- А именно в том, что мы ничего иного так истово себе не желаем, как одного только несбыточного, неосуществимого!.. И - вот что глупее всего! - все ищем и ищем в нем, в этом неизрекаемом, мечтательном, то, что вы изволите называть национальной идеей, которая тем нам прельстительнее, чем менее похожа на какую- либо другую, на иной путь, не нам одним обетованный, а и прочим племенам и народам. Неизбывное тяготение к вымечтанной нами на тысячелетней, как у Ильи Муромца, печи Василисе Премудрой, которая, если хорошенько продрать глаза, всякий раз оборачивается не кем иным, как привычной нашей Бабой Ягой на куриных ножках со скипетром и державой в когтистых лапах. Мы - вот она, вторая-то! - другие, чем все эти прочие, и этим уже выше и лучше их всех, а за это не обидно и березовых веников время от времени испробовать. А в итоге просыпаемся с жестокого похмелья все той же унтер-офицерской вдовою, свято верящей, что повезет же в кои-то веки Руси на доброго и справедливого городничего, который и без розог обойдется. Вот она, вторая-то идея! И, в отличие от первой, этот эксперимент над собственной задницей можно производить сколь душе угодно. Анекдот, скажете вы?.. А я и соглашусь. Анекдот, кабы не судьба. Впрочем, может статься, и всего-навсего стародавняя привычка, ставшая второй натурой. Не знаю, как вы, молодой человек, но и первая, и вторая, по вашему выражению, национальные идеи не кажутся мне продуктивными. А искать по высочайшему повелению третью - еще менее. Наберемся терпения и смирения, глядишь, она, третья-то, и сама нам явится. И, пожалуйста, без ваших мятежей и революций… Небось вы тоже из решительных реформаторов в душе?.. А вот вспомните-ка лучше того же Николая Васильевича: "Русь, куда ж несешься ты? Дай ответ". И прибавляет национальный наш гений: "Не дает ответа". Каково, а? И опять же приходится набраться терпения и смиренности, как в случае, когда слышим по телефону голос автоматической барышни: "Ждите ответа, ждите ответа…" Потому что, пораскинувши мозгами, понимаем, что ничего нам не остается, как ждать… - И вдруг бодрым голосом заключил: - А вот и дождемся, смею вас заверить!

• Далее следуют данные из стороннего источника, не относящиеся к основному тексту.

-- ==== Sys2Proof/Certificates/Slice0/Obligations.lean ====
section
/-! DEFINITION. The statements about the K7 for the provers. -/

open Sys2Proof Sys2Proof.Machine

/-- A step runs the command at the front of the queue, with the queue's rest; an empty queue idles (log entry 2). -/
def Obligations.StepRunsTheFrontCommand : Prop :=
  (∀ (c : Instr) (s : State) rest, step { s with pending := c :: rest } = exec c { s with pending := rest }) ∧
  (∀ (s : State), s.pending = [] → step s = .next s) ∧
  (∀ (s : State) nbits w, s.withFetchWord nbits w = s)

/-- Every command ends in a next state, in every state. -/
def Obligations.EveryCommandAnswers : Prop :=
  (∀ (c : Instr) (s : State), Answers (exec c s)) ∧ (∀ (s : State), s.Safe)

/-- R10, R47, R49, R590, R601: what reset leaves (register values that the model chose: log entry 1). -/
def Obligations.ResetState : Prop :=
  State.reset.pending = [] ∧ (∀ f j, State.reset.fld f j = f.resetAt j) ∧ State.reset.tb.time = 0 ∧
  State.reset.tb.running = false ∧ State.reset.fum.powered = false ∧ State.reset.rng.slots = [] ∧ State.reset.rng.rings = [] ∧
  (∀ n, State.reset.tile n = {}) ∧ (∀ c, Tbl.getD State.reset.snt.recs c {} = {}) ∧
  (∀ d, State.reset.domain d = if bit (F.FUM_PD_STAT_ON.resetAt 0) d then .ready else .off)

/-- R264, R241, R241: every well-formed instruction decodes from its word, in every operand at every value. A word that decodes
is the word of exactly the instruction it decodes to, and that instruction is well formed. -/
def Obligations.TaskoDecodeAgreesWithEncode : Prop :=
  (∀ i : TWord, i.wf = true → tdecode (tencode i) = some i) ∧
  (∀ x i, x < 65536 → tdecode x = some i → i.wf = true ∧ tencode i = x)

/-- R253, R210, R251, R252, R206, R208: the fourteen arithmetic instructions. The immediate and stack instructions, PICK in the
hardware stack and in the spilled entries. PUSHI with a full hardware stack spills its bottom entry to data word SP - 1, or
raises STACK_LIMIT where that word is below SL; ADD with fewer than two entries, and PICK beyond the entries, raise STACK_LIMIT.
Rests on the model's own choices and readings in log entry 37. -/
def Obligations.TaskoArithmeticAndStack : Prop :=
  (Replaces2 .add .add (fun b a => [BitVec.ofNat 16 (b.toNat + a.toNat)]) ∧
  Replaces2 .sub .sub (fun b a => [BitVec.ofInt 16 ((b.toNat : Int) - a.toNat)]) ∧
  Replaces2 .addc .addc (fun b a => [if 0xFFFF < b.toNat + a.toNat then 1 else 0, BitVec.ofNat 16 (b.toNat + a.toNat)]) ∧
  Replaces2 .subb .subb (fun b a => [if b.toNat < a.toNat then 1 else 0, BitVec.ofInt 16 ((b.toNat : Int) - a.toNat)]) ∧
  Replaces2 .mul .mul (fun b a => [BitVec.ofNat 16 (b.toNat * a.toNat)]) ∧
  Replaces2 .mulh .mulh (fun b a => [BitVec.ofNat 16 (b.toNat * a.toNat / 2 ^ 16)]) ∧
  Replaces2 .and .and (fun b a => [b &&& a]) ∧
  Replaces2 .or .or (fun b a => [b ||| a]) ∧
  Replaces2 .xor .xor (fun b a => [b ^^^ a]) ∧
  Replaces1 .not .not (fun _ a => [BitVec.ofNat 16 (0xFFFF - a.toNat)]) ∧
  Replaces1 .neg .neg (fun _ a => [BitVec.ofInt 16 (-(a.toNat : Int))]) ∧
  Replaces2 .shl .shl (fun b a => [BitVec.ofNat 16 (b.toNat * 2 ^ (a.toNat % 16))]) ∧
  Replaces2 .shr .shr (fun b a => [BitVec.ofNat 16 (b.toNat / 2 ^ (a.toNat % 16))]) ∧
  Replaces2 .sar .sar (fun b a => [BitVec.ofInt 16 (b.toInt / 2 ^ (a.toNat % 16))])) ∧
  (Pushes .pushi .pushi (fun d _ => [d.e1]) ∧
  Pushes .pushi2 .pushi2 (fun d _ => [d.e1, d.e2]) ∧
  Pushes .pushs .pushs (fun d _ => [d.i.imm]) ∧
  Replaces1 .dup .dup (fun _ a => [a, a]) ∧
  Replaces2 .swap .swap (fun b a => [b, a]) ∧
  Replaces2 .over .copyOver (fun b a => [b, a, b]) ∧
  (∀ (s : State) n d x rest, s.executes n .drop d → (s.tcore n).stack = x :: rest → (s.tcore n).settled →
    exec (.drop n) s = .next (s.setTcore n (((s.tcore n).withStack rest).endsAt d.next))) ∧
  (∀ (s : State) n d a x rest, s.executes n .nip d → (s.tcore n).stack = .known a :: x :: rest → (s.tcore n).settled →
    rest.length < 16 →
    exec (.nip n) s = .next (s.setTcore n (((s.tcore n).withStack (.known a :: rest)).endsAt d.next))) ∧
  (∀ (s : State) n d a b c rest, s.executes n .rot d →
    (s.tcore n).stack = .known a :: .known b :: .known c :: rest → (s.tcore n).settled → rest.length ≤ 13 →
    exec (.rot n) s = .next (s.setTcore n
      (((s.tcore n).withStack (.known c :: .known a :: .known b :: rest)).endsAt d.next))) ∧
  (∀ (s : State) n d (k : Half) x rest, s.executes n .pick d → (s.tcore n).stack = .known k :: rest → (s.tcore n).settled →
    rest.length < 16 → rest[k.toNat]? = some (.known x) →
    exec (.pick n) s = .next (s.setTcore n (((s.tcore n).withStack (.known x :: rest)).endsAt d.next))) ∧
  (∀ (s : State) n d (k : Half) rest, s.executes n .pick d → (s.tcore n).stack = .known k :: rest → (s.tcore n).specs = [] →
    rest.length < 16 → rest.length ≤ k.toNat →
    k.toNat < rest.length + ((s.tcore n).sb - (s.tcore n).sp).toNat →
    exec (.pick n) s = .next (s.setTcore n (((s.tcore n).withStack
      (.known ((s.tcore n).dataAt ((s.tcore n).sp + BitVec.ofNat 16 (k.toNat - rest.length))) :: rest)).endsAt d.next)))) ∧
  ((∀ (s : State) n d l b, s.executes n .pushi d → (s.tcore n).stack = l ++ [.known b] → l.length = 15 → (s.tcore n).specs = [] →
    ((s.tcore n).sl.toNat < (s.tcore n).sp.toNat →
      exec (.pushi n) s = .next (s.setTcore n { (s.tcore n).putData ((s.tcore n).sp - 1) b with
        sp := (s.tcore n).sp - 1, stack := .known d.e1 :: l, pc := d.next })) ∧
    ((s.tcore n).sp.toNat ≤ (s.tcore n).sl.toNat →
      exec (.pushi n) s = .next (s.texc n TF.STACK_LIMIT d.pc d.next))) ∧
  (∀ (s : State) n d, s.executes n .add d → (s.tcore n).depth < 2 →
    exec (.add n) s = .next (s.texc n TF.STACK_LIMIT d.pc d.next)) ∧
  (∀ (s : State) n d (k : Half) rest, s.executes n .pick d → (s.tcore n).stack = .known k :: rest →
    rest.length + ((s.tcore n).sb - (s.tcore n).sp).toNat ≤ k.toNat →
    exec (.pick n) s = .next (s.texc n TF.STACK_LIMIT d.pc d.next)))
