/-! Export (R610). -/

theorem exportUnit_length (s : State) (r : RecordSet) : (s.exportUnit r).length = 131136 := by
  have hrecs : ((List.range 1024).flatMap (fun c => recordWords (Tbl.getD r.recs c {}))).length = 1024 * 16 := by
    rw [length_flatMap_const (c := 16) (fun _ => rfl), List.length_range]
  unfold State.exportUnit
  dsimp only
  rw [length_flatMap_const (c := 8) (fun n => length_toBytes 8 n), List.length_append, hrecs]
  simp only [List.length_cons, List.length_nil]

section
variable {s : State} (hgo : s.flag F.SNT_EXP_CMD_GO 0 = true) (hup : s.fwUp = true) (env : Env)
include hgo hup

theorem exec_sinterExport_refused (h : s.region (s.fld F.SNT_EXP_ADDR_ADDR 0 * 4096) ≠ .host ∨ s.fld F.SNT_EXP_CMD_COUNT 0 = 0) :
    exec (.sinterExport env) s = .next ((s.setFlag F.SNT_EXP_CMD_GO 0 false).exportEnd 0 1) :=
  (when_pos ⟨hgo, hup⟩ _ _).trans (congrArg _ (if_pos h))

theorem exec_sinterExport_written {s2 : State} {n : Nat} {bad : Bool}
    (hhost : s.region (s.fld F.SNT_EXP_ADDR_ADDR 0 * 4096) = .host) (hcount : s.fld F.SNT_EXP_CMD_COUNT 0 ≠ 0)
    (hunits : exportUnits env (s.fld F.SNT_EXP_ADDR_ADDR 0 * 4096) 0 (s.snt.stored.filter (fun r =>
      decide (s.fld F.SNT_EXP_CMD_FIRST 0 ≤ r.index ∧ r.index < s.fld F.SNT_EXP_CMD_FIRST 0 + s.fld F.SNT_EXP_CMD_COUNT 0)))
      (s.setFlag F.SNT_EXP_CMD_GO 0 false) = .ok (s2, n, bad)) :
    exec (.sinterExport env) s = .next (s2.exportEnd n (if bad then 2 else 0)) := by
  have hgoes : ¬ (s.region (s.fld F.SNT_EXP_ADDR_ADDR 0 * 4096) ≠ .host ∨ s.fld F.SNT_EXP_CMD_COUNT 0 = 0) := by
    simp [hhost, hcount]
  refine (when_pos ⟨hgo, hup⟩ _ _).trans (congrArg _ ((if_neg hgoes).trans ?_))
  rw [hunits]

end

/-! The log ring (R617, R618). -/

section
variable {s : State} {sev core id : Nat} {trace : Bool} (hen : s.flag F.SNT_LOG_CFG_EN 0 = true) (hup : s.fwUp = true)
  (hsev : sev < 4) (hcore : core < 4)
  (hpoint : trace = true → id < 256 ∧ bit (s.fld (F.SNT_TRACE_EN_EN.at (id / 64)) 0) (id % 64) = true) (a0 a1 : Word) (env : Env)
include hen hup hsev hcore hpoint

theorem exec_logEntryWrite_full
    (hfull : (s.fld F.SNT_LOG_IDX_HW_IDX 0 + 2 ^ 32 - s.fld F.SNT_LOG_IDX_SW_IDX 0) % 2 ^ 32 = s.logEntries) :
    exec (.logEntryWrite sev core trace id a0 a1 env) s =
      .next { s.logDrop with snt := { s.logDrop.snt with logSeq := s.logDrop.snt.logSeq + 1 } } :=
  (when_pos ⟨hen, hup, hsev, hcore, hpoint⟩ _ _).trans (congrArg _ (if_pos (Or.inl hfull)))

theorem exec_logEntryWrite_written {s1 : State} (hhost : s.region s.snt.logBase = .host)
    (hroom : ¬ (s.fld F.SNT_LOG_IDX_HW_IDX 0 + 2 ^ 32 - s.fld F.SNT_LOG_IDX_SW_IDX 0) % 2 ^ 32 = s.logEntries)
    (hwrite : s.writeFor env 0 (s.snt.logBase + 32 * (s.fld F.SNT_LOG_IDX_HW_IDX 0 % s.logEntries))
      (s.logBytes sev core trace id a0 a1) = (s1, .ok ())) :
    exec (.logEntryWrite sev core trace id a0 a1 env) s =
      .next { s1.setFld F.SNT_LOG_IDX_HW_IDX 0 (s.fld F.SNT_LOG_IDX_HW_IDX 0 + 1) with
        snt := { s1.snt with logSeq := s1.snt.logSeq + 1 } } := by
  have hgoes : ¬ ((s.fld F.SNT_LOG_IDX_HW_IDX 0 + 2 ^ 32 - s.fld F.SNT_LOG_IDX_SW_IDX 0) % 2 ^ 32 = s.logEntries ∨
      s.region s.snt.logBase ≠ .host) := fun h => h.elim hroom (· hhost)
  refine (when_pos ⟨hen, hup, hsev, hcore, hpoint⟩ _ _).trans (congrArg _ ((if_neg hgoes).trans ?_))
  rw [hwrite]
  rfl

end

theorem exec_logEntryWrite_off {s : State} {id : Nat} (sev core : Nat) (a0 a1 : Word) (env : Env)
    (h : s.flag F.SNT_LOG_CFG_EN 0 = false ∨ bit (s.fld (F.SNT_TRACE_EN_EN.at (id / 64)) 0) (id % 64) = false) :
    exec (.logEntryWrite sev core true id a0 a1 env) s = .next s := by
  refine when_neg ?_ _ _
  rintro ⟨hen, -, -, -, hpoint⟩
  obtain ⟨-, hbit⟩ := hpoint rfl
  simp [hen, hbit] at h

theorem logChanged_on {old s : State} (hold : old.flag F.SNT_LOG_CFG_EN 0 = false) (hnew : s.flag F.SNT_LOG_CFG_EN 0 = true) :
    State.logChanged old s = { ((s.setFld F.SNT_LOG_IDX_HW_IDX 0 0).setFld F.SNT_LOG_IDX_SW_IDX 0 0) with
      snt := { s.snt with logBase := s.fld F.SNT_LOG_BASE_BASE 0 * 4096, logSize := s.fld F.SNT_LOG_CFG_SIZE 0, logSeq := 0 } } :=
  if_pos (by rw [hold, hnew]; rfl)

theorem logChanged_not {old s : State} (h : old.flag F.SNT_LOG_CFG_EN 0 = true ∨ s.flag F.SNT_LOG_CFG_EN 0 = false) :
    State.logChanged old s = s := if_neg (by rcases h with h | h <;> simp [h])

/-! The vent pins (R621). -/

theorem ventSample_leads {s : State} (v : Nat) (hopen : s.flag F.VNT_STAT_UNLOCKED 0 = true) (hen : s.flag F.VNT_CTL_EN 0 = true)
    (htime : s.vnt.lastSample + 4 * 2 ^ s.fld F.VNT_CTL_DIV 0 ≤ s.tb.time) : Leads (.ventSample v) s (fun t =>
      t.vnt.pins = v % 65536 ∧ t.vnt.lastSample = s.tb.time ∧ (s.fld F.VNT_CTL_STROBE 0 = 0 → t.vnt.strobe = true) ∧
      (s.fld F.VNT_CTL_STROBE 0 = 1 → (t.vnt.strobe = true ↔ v % 65536 &&& s.fld F.VNT_MATCH_MASK 0 =
        s.fld F.VNT_MATCH_VALUE 0 &&& s.fld F.VNT_MATCH_MASK 0)) ∧ t = { s with vnt := t.vnt }) := by
  refine ⟨_, when_pos ⟨hopen, hen, htime⟩ _ _, rfl, rfl, fun hmode => ?_, fun hmode => ?_, rfl⟩
  · simp only [hmode]
  · simp only [hmode, beq_iff_eq]

/-! The SPI table (R520). -/

theorem spiReserved_zero {s : State} (i : Nat) {v : Nat} (hvalid : bit v 63 = true) (hzero : field v 31 0 = 0) :
    s.spiReserved i v = true := by
  rw [State.spiReserved, hvalid, hzero]
  rfl

/-- Settles O59, clause by clause. -/
theorem observation : Obligations.Observation := by
  unfold Obligations.Observation
  refine ⟨fun s n hpow hn htime => ⟨fun hnew hbuf => ⟨fun hroom => ?_, fun hfull => ?_⟩,
      exec_periodicSnapshot_again hpow hn htime⟩,
    fun s h => postNotices_of_nil h, fun _ _ _ _ => mem_heldSets,
    fun s r => ⟨fun h => ⟨?_, permGate_closes h⟩, permGate_stays⟩,
    fun s b => ⟨retireNote_retired s b, fun h => ⟨by rw [retireNote_spares b h], by rw [retireNote_spares b h]⟩,
      fun h => ⟨by rw [retireNote_degrades b h], by rw [retireNote_degrades b h], by rw [retireNote_degrades b h]⟩⟩,
    fun s b => ⟨?_, (eraseBlock_wear s b).2⟩,
    fun s env hgo hup => ⟨exec_sinterExport_refused hgo hup env, fun s2 n bad => exec_sinterExport_written hgo hup env⟩,
    exportUnit_length,
    fun s sev core trace id a0 a1 env hen hup hsev hcore hpoint hhost =>
      ⟨exec_logEntryWrite_full hen hup hsev hcore hpoint a0 a1 env,
        fun s1 => exec_logEntryWrite_written hen hup hsev hcore hpoint a0 a1 env hhost⟩,
    fun s sev core id a0 a1 env => exec_logEntryWrite_off sev core a0 a1 env,
    fun s0 who v hready hwho => ⟨fun hold hnew => ?_, fun h => ?_⟩,
    fun s v => ventSample_leads v, fun s v h => when_neg (fun hc => by simp [hc.1, hc.2.1] at h) _ _,
    fun s code g hpow => ⟨when_pos hpow _ _, fun hcode => ?_, fun hopen => ?_, fun hopen => ?_, fun hperst => ?_, fun hperst => ?_⟩,
    fun s0 who v hready hwho => ⟨fun hres => ?_, fun hres => ?_⟩,
    fun s i v => spiReserved_zero i⟩
  · rw [exec_periodicSnapshot_takes hpow hn htime hnew hbuf, if_neg (Nat.not_le.mpr hroom)]
  · rw [exec_periodicSnapshot_takes hpow hn htime hnew hbuf, if_pos hfull]
  · rw [permGate_closes h, sinterRecord_flash]
  · rw [(eraseBlock_wear s b).1, Tbl.getD_set_same]
  · exact (when_pos ⟨hready, hwho⟩ _ _).trans (congrArg _ (logChanged_on hold hnew))
  · exact (when_pos ⟨hready, hwho⟩ _ _).trans (congrArg _ (logChanged_not h))
  · rw [exec_vsinter, execVsinter, when_pos hpow, Nat.mod_eq_of_lt hcode]
  · exact (when_pos hpow _ _).trans (congrArg _ (if_pos hopen))
  · exact (when_pos hpow _ _).trans (congrArg _ (if_neg (by rw [hopen]; decide)))
  · exact (when_pos hpow _ _).trans (congrArg _ (if_pos hperst))
  · exact (when_pos hpow _ _).trans (congrArg _ (if_neg (by rw [hperst]; decide)))
  · exact (when_pos ⟨hready, hwho⟩ _ _).trans (congrArg _ (if_pos hres))
  · exact (when_pos ⟨hready, hwho⟩ _ _).trans (congrArg _ (if_neg (by rw [hres]; decide)))

end Sys2Proof.Machine
end

section
/-! Key slots, the key clauses, packages and device sets (R505 to R507, R513, R514, R521 to R524, R532). -/

namespace Sys2Proof.Machine

open Sys2Proof

/-! The use of a key slot (R505, R506). -/

theorem keySlot_of_sec {s t : State} (h : t.sec = s.sec) (k : Nat) : t.keySlot k = s.keySlot k := by
  rw [State.keySlot, State.keySlot, h]

theorem keySlot_setKeySlot_ne (s : State) {j k : Nat} (h : j ≠ k) (x : KeySlot) : (s.setKeySlot k x).keySlot j = s.keySlot j :=
  Tbl.getD_put_ne h _ _ _ _

theorem useKey_empty {s : State} {k : Nat} {u : KeyUse} (h : s.keyServes k u = false) : s.useKey k u = (s, .error 0x700) :=
  if_pos (by rw [h]; rfl)

theorem useKey_exhausted {s : State} {k : Nat} {u : KeyUse} (h : s.keyServes k u = true)
    (hlimit : (s.keySlot k).limit ≤ (s.keySlot k).used) :
    s.useKey k u = (s.inc F.SEC_FN_STAT_EXHAUST_CNT (s.keyOwner k), .error 0x701) :=
  (if_neg (by rw [h]; decide)).trans (if_pos hlimit)

theorem ite_postEvent_sec (c : Prop) [Decidable c] (s : State) (env : Env) (fn code : Nat) (res : Word) (st : Nat) :
    (if c then s.postEvent env fn code res st else s).sec = s.sec :=
  (IoOnly.ite (postEvent_io s env fn code res st) (IoOnly.refl s)).sec

/-- A use counts; its events change no slot. -/
theorem useKey_counts {s : State} {k : Nat} {u : KeyUse} (h : s.keyServes k u = true)
    (hlimit : (s.keySlot k).used < (s.keySlot k).limit) : let x := s.keySlot k
    ∃ t, s.useKey k u = (t, .ok x) ∧ t.sec = (s.setKeySlot k { x with
      used := x.used + 1, warn := x.warn || x.used + 1 == max 1 (x.limit * 7 / 8) }).sec := by
  refine ⟨_, (if_neg (by rw [h]; decide)).trans (if_neg (Nat.not_le.mpr hlimit)), ?_⟩
  rw [ite_postEvent_sec, ite_postEvent_sec]

theorem useKey_effect {s : State} {k : Nat} {u : KeyUse} (h : s.keyServes k u = true)
    (hlimit : (s.keySlot k).used < (s.keySlot k).limit) : let x := s.keySlot k
    ∃ t, s.useKey k u = (t, .ok x) ∧
      t.keySlot k = { x with used := x.used + 1, warn := x.warn || x.used + 1 == max 1 (x.limit * 7 / 8) } ∧
      (∀ j, j ≠ k → t.keySlot j = s.keySlot j) := by
  obtain ⟨t, hkey, hsec⟩ := useKey_counts h hlimit
  refine ⟨t, hkey, ?_, fun j hj => ?_⟩
  · rw [keySlot_of_sec hsec, State.keySlot_setKeySlot_same]
  · rw [keySlot_of_sec hsec, keySlot_setKeySlot_ne s hj]

/-! A clause's operand read. -/

theorem clauseRead_ok {s s1 : State} {env : Env} {n fn a len : Nat} {bs : List Byte} (h : s.readFor env fn a len = (s1, .ok bs))
    (f : State → List Byte → State) : s.clauseRead env n fn a len f = f s1 bs := by
  rw [State.clauseRead, h]

/-! KLOAD, KREVOKE and KQUERY (R507, R510, R513, R514). -/

section
variable {s : State} {n : Nat} {env : Env} {x : Slot} (hclause : s.clauseAt n 9 0 = some x)
  (hrsv : field (wordAt x.words 1) 15 10 = 0) (hrsv2 : field (wordAt x.words 1) 63 26 = 0) (haddr : wordAt x.words 2 < 2 ^ 48)
  (halign : wordAt x.words 2 % 64 = 0) (hzero : zeroFrom x.words 3 = true) (hdom : s.domain 26 = .ready)
include hclause hrsv hrsv2 haddr halign hzero hdom

theorem exec_kload_admitted :
    (s.keyLocked = true → exec (.kload n env) s = .next (s.slotDone n 0x702 0)) ∧
    (∀ s1 b s2 kk, s.keyLocked = false → s.readFor env x.fn (wordAt x.words 2) 128 = (s1, .ok b) →
      s1.keyOwner (field (wordAt x.words 1) 9 0) = x.fn → s1.keyOwner (field (wordAt x.words 1) 25 16) = x.fn →
      s1.useKey (field (wordAt x.words 1) 25 16) .wrap = (s2, .ok kk) →
      let opened := gcmOpen kk.key (slice b 0x20 12) (b.take 0x30) (slice b 0x30 64) (slice b 0x70 16)
      (blobBad b = true → exec (.kload n env) s = .next (s2.authFailed n x.fn 1)) ∧
      (blobBad b = false → opened = none → exec (.kload n env) s = .next (s2.authFailed n x.fn 6)) ∧
      (∀ m, blobBad b = false → opened = some m → exec (.kload n env) s =
        .next (((s2.revokeKey (field (wordAt x.words 1) 9 0)).setKeySlot (field (wordAt x.words 1) 9 0)
          (blobSlot b m)).slotDone n 0 0))) := by
  have hgood : ¬ (field (wordAt x.words 1) 15 10 ≠ 0 ∨ field (wordAt x.words 1) 63 26 ≠ 0 ∨ 2 ^ 48 ≤ wordAt x.words 2 ∨
      wordAt x.words 2 % 64 ≠ 0 ∨ (!zeroFrom x.words 3) = true) := by
    simp [hrsv, hrsv2, halign, hzero]
    omega
  rw [exec_kload, execKload, hclause]
  dsimp only
  rw [if_neg hgood, withDomain_ready hdom]
  refine ⟨fun hlock => by rw [if_pos hlock]; rfl, fun s1 b s2 kk hfree hread hown hkek hkey => ?_⟩
  have howners : ¬ (s1.keyOwner (field (wordAt x.words 1) 9 0) ≠ x.fn ∨ s1.keyOwner (field (wordAt x.words 1) 25 16) ≠ x.fn) := by
    simp [hown, hkek]
  rw [if_neg (Bool.eq_false_iff.mp hfree), clauseRead_ok hread, if_neg howners, hkey]
  dsimp only
  refine ⟨fun hbad => by rw [if_pos hbad], fun hok hnone => ?_, fun m hok hsome => ?_⟩
  · rw [if_neg (Bool.eq_false_iff.mp hok), hnone]
  · rw [if_neg (Bool.eq_false_iff.mp hok), hsome]
    rfl
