/-- A saved wave stops at its next boundary, which it reaches when it is restored (R455); one that is stopped stays so. -/
def SavedWave.askStop (v : SavedWave) (d : DbgStop) : SavedWave :=
  if v.copy.isOver || v.shown.dbg.isSome then v else { v with copy := { v.copy with stops := v.copy.stops ++ [d] } }
def Team.modSaved (T : Team) (f : SavedWave → SavedWave) : Team :=
  { T with saved := T.saved.map (fun (y : Saved) => { y with waves := y.waves.map f }) }
def Team.askSaved (T : Team) (d : DbgStop) : Team := T.modSaved (fun v => v.askStop d)

/-- The freeze policy stops other waves with a wave, each at its boundary, saved ones among them (R455). -/
def State.freezeFrom (s : State) (ctx t : Nat) (me : Nat × Nat) (d : Cause) : State :=
  let l := (s.team t).launch
  let ts : List Nat := match FMap.get s.armed ctx with
    | some 1 => [t]
    | some 2 => (s.teams.filter (fun (y : Nat × Team) => y.2.launch == l)).map (fun (y : Nat × Team) => y.1)
    | _ => []
  let s := ts.foldl (fun s u => s.modTeam u (fun T => T.askSaved { cause := d })) s
  ((ts.flatMap s.teamWaves).filter (fun (y : Nat × Nat) => y != me && !(s.wave y.1 y.2).isOver)).foldl
    (fun s (y : Nat × Nat) => s.askStop y.1 y.2 { cause := d }) s

/-- The freeze policy for a wave that stops. -/
def State.freeze (s : State) (c w : Nat) (d : Cause) : State :=
  let x := s.wave c w
  s.freezeFrom (s.ctxOf x) x.team (c, w) d

/-- The order of the causes of one clock: hardware breakpoint, watchpoint, `BRK`, single step (R455). -/
def DbgStop.rank (d : DbgStop) : Nat :=
  match d.cause with
  | .breakpoint => if d.trap.any (fun t => t.cls == clsW) then 0 else 2
  | .watchpoint => 1
  | _ => 3

/-- The threads of hardware breakpoints among some causes. -/
def tripped (l : List DbgStop) : Mask :=
  l.foldl (fun m d => match d.trap with | some t => if d.rank = 0 then m ||| t.again else m | none => m) 0

/-- What the causes of a wave come to at the end of a clock: outside handler mode those of instructions are one stop, of the first
cause in the order of R455, and the threads of each breakpoint re-issue once without tripping; else a stop at a boundary. -/
def State.settleStop (s : State) (c w : Nat) : State :=
  let x := s.wave c w
  let best := (x.stops.filter (fun d => d.trap.isSome)).foldl (fun (m : Option DbgStop) d => match m with
    | none => some d
    | some y => if d.rank < y.rank then some d else some y) none
  if x.dbg.isSome then s.modWave c w (fun y => { y with stops := [] })
  else match best, srH x.sr with
  | some d, false =>
    let s := s.debugStop c w d ((d.trap.map (·.slot)).getD 0xFF)
    (s.modWave c w (fun y => { y with noTrip := y.noTrip ||| tripped x.stops })).freeze c w d.cause
  | _, _ => match x.stops.find? (fun d => d.trap.isNone && x.mayStop d) with
    | some d =>
      let s := s.debugStop c w d 0xFF
      if d.steps then s.freeze c w d.cause else s
    | none => s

И, не поинтересовавшись реакцией Иннокентия Павловича на это свое неожиданное резюме, заторопился, встал из-за стола:
- Простите, совсем запамятовал о встрече одной, сам назначил и сам же забыл. Спасибо за обед, давно так роскошно не ел. А решите дать деньжонок на издание моего труда - премного буду благодарен. А засим всего вам наилучшего. - Надел свою "адидасовскую", на рыбьем меху, куртку, пошел было к двери, но обернулся и сказал через плечо уж и вовсе таинственно и непонятно: - И - дождемся! Верю, представьте, Федорову. Верю, хотя и, несомненно, нелепо. - И след его простыл.
А Иннокентий Павлович остался один за столом, и из головы не шла еще и эта свалившаяся на него загадка, и бередила нелепая мысль: а что, если в эту федоровскую нелепицу и вправду поверить?..
17
Иннокентий Павлович прочел книгу Сухарева, вернее, пролистал за недостатком времени, затем принялся за нее во второй раз и дочитал до конца, принялся было и за самого Федорова, но и из него так ничего толком не понял. И вовсе не потому, что и несколько иронически-витиеватый стиль Сухарева, его игра с вырастающими из старого корня совершенно новыми смыслами слов мешали ему вчитываться до сути, сама федоровская суть была ему не по зубам: осилить всю эту мистику не хватало ни сил, ни смелости, но и вычеркнуть ее из головы тоже не мог.
Теперь он пребывал как бы в двух разных, параллельных мирах - реальном, где были банки, клиенты, вкладчики, ценные бумаги, расчеты, интриги, где были Катя с Абгарычем, дом на Рублевке и "Мерседес" с шофером и телохранителями, дорогой коньяк на бесконечных деловых parties, и втором, другом, в превращающейся день ото дня в прах и небыль усадьбе на Покровке. В мире как бы миражном, но мираж этот казался ему теперь, после встречи с Сухаревым, подчас более реальным, чем несомненно взаправдашний мир вокруг него. И параллели эти, хотя и вопреки эвклидовой геометрии пересекались, но тем не менее отрицали друг друга, однако для Иннокентия Павловича были чем-то неразъемно-единым, нерасторжимым, как два желудочка одного и того же сердца. Душа и мысли его метались между ними, и он не находил ни в одном из них опоры, как тонущий в проруби человек, хватающийся за кромку льда.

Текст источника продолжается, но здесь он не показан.